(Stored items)
/-- What waits in a range when operation `op` reaches it is ordered before it (R154, R155): a prefetch in flight is dropped; a fill in flight
completes to its requester and is not installed; requests that have their data are served without an install. A store among them is
written, its acknowledgement awaited, or, at a DISCARD, dropped. -/
def Dev.mcReach (d : Dev) (op first count : Nat) (discard : Bool) : Dev :=
  let mine (f : FillReq) : Bool := inRange first count f.line
  let met (f : FillReq) : FillReq := { f with keep := false, store := if discard then f.store.map (fun _ => []) else f.store }
  let held := d.mc.stalled.filter mine
  let owed := ((d.mc.fills ++ d.mc.stalled).filter fun f => mine f && f.store.isSome && f.store != some [] && !discard).map fun f => (op, f.line)
  let d := d.onMc fun m => { m with
    prefetch := m.prefetch.filter (fun x => !inRange first count x.1),
    fills := m.fills.map fun f => if mine f then met f else f,
    stalled := m.stalled.filter (fun f => !mine f),
    awaited := m.awaited ++ owed }
  held.foldl (fun (d : Dev) f => (d.finishFill (met f)).2) d

/-- CLEAN over a range for operation `op` at class `cls`: dirty lines and merging entries are written, victims issued, and the
acknowledgements awaited. -/
def Dev.mcCleanRange (d : Dev) (op first count cls : Nat) : Dev :=
  let await (d : Dev) (line : Nat) : Dev := d.onMc fun m => { m with awaited := m.awaited ++ [(op, line)] }
  let dirty := d.mc.lines.filter (fun x => x.dirty && inRange first count x.line)
  let d := dirty.foldl (fun d x =>
    await (((d.writeLine (x.line * 64) x.data x.poison cls).onL2 x.line fun y => { y with dirty := false }).count (F.seqMcCnt 8)) x.line) d
  let vs := d.mc.victims.filter (fun v => inRange first count v.line)
  let d := vs.foldl (fun d v => await d v.line) d
  let d := d.onMc fun m => { m with victims := m.victims.map fun v => if inRange first count v.line then { v with issued := true } else v }
  let es := d.mc.merging.filter (fun e => inRange first count e.line)
  es.foldl (fun d e => await (d.mergeBufDrain (e.line * 64)) e.line) d

/-- Every copy in a range is invalidated. -/
def Dev.mcDropRange (d : Dev) (first count : Nat) : Dev :=
  let gone := d.mc.lines.filter (fun x => inRange first count x.line)
  let d := gone.foldl (fun d x => d.dropL2 x.line) d
  d.onMc fun m => { m with side := m.side.filter (fun x => !inRange first count x.1) }

/-- INV over a range: CLEAN, then every copy is invalidated. -/
def Dev.mcInvRange (d : Dev) (op first count cls : Nat) : Dev :=
  ((d.mcReach op first count false).mcCleanRange op first count cls).mcDropRange first count

/-- DISCARD over a range: every copy goes without a write-back, victim, merging and held entries too; a write-back already
issued completes. -/
def Dev.mcDiscardRange (d : Dev) (first count : Nat) : Dev :=
  let d := (d.mcReach 8 first count true).mcDropRange first count
  d.onMc fun m => { m with
    victims := m.victims.filter (fun v => !inRange first count v.line || v.issued),
    merging := m.merging.filter (fun e => !inRange first count e.line),
    hold := m.hold.filter (fun l => !inRange first count l) }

**WORK TO COMPLETE:** Your answer should consist of the lines from the line with "let met (f : FillReq)" to the line with "acknowledgements awaited. -/" above, repeated exactly, both ends included.

**SOLUTION:**
  let met (f : FillReq) : FillReq := { f with keep := false, store := if discard then f.store.map (fun _ => []) else f.store }
  let held := d.mc.stalled.filter mine
  let owed := ((d.mc.fills ++ d.mc.stalled).filter fun f => mine f && f.store.isSome && f.store != some [] && !discard).map fun f => (op, f.line)
  let d := d.onMc fun m => { m with
    prefetch := m.prefetch.filter (fun x => !inRange first count x.1),
    fills := m.fills.map fun f => if mine f then met f else f,
    stalled := m.stalled.filter (fun f => !mine f),
    awaited := m.awaited ++ owed }
  held.foldl (fun (d : Dev) f => (d.finishFill (met f)).2) d

/-- CLEAN over a range for operation `op` at class `cls`: dirty lines and merging entries are written, victims issued, and the
acknowledgements awaited. -/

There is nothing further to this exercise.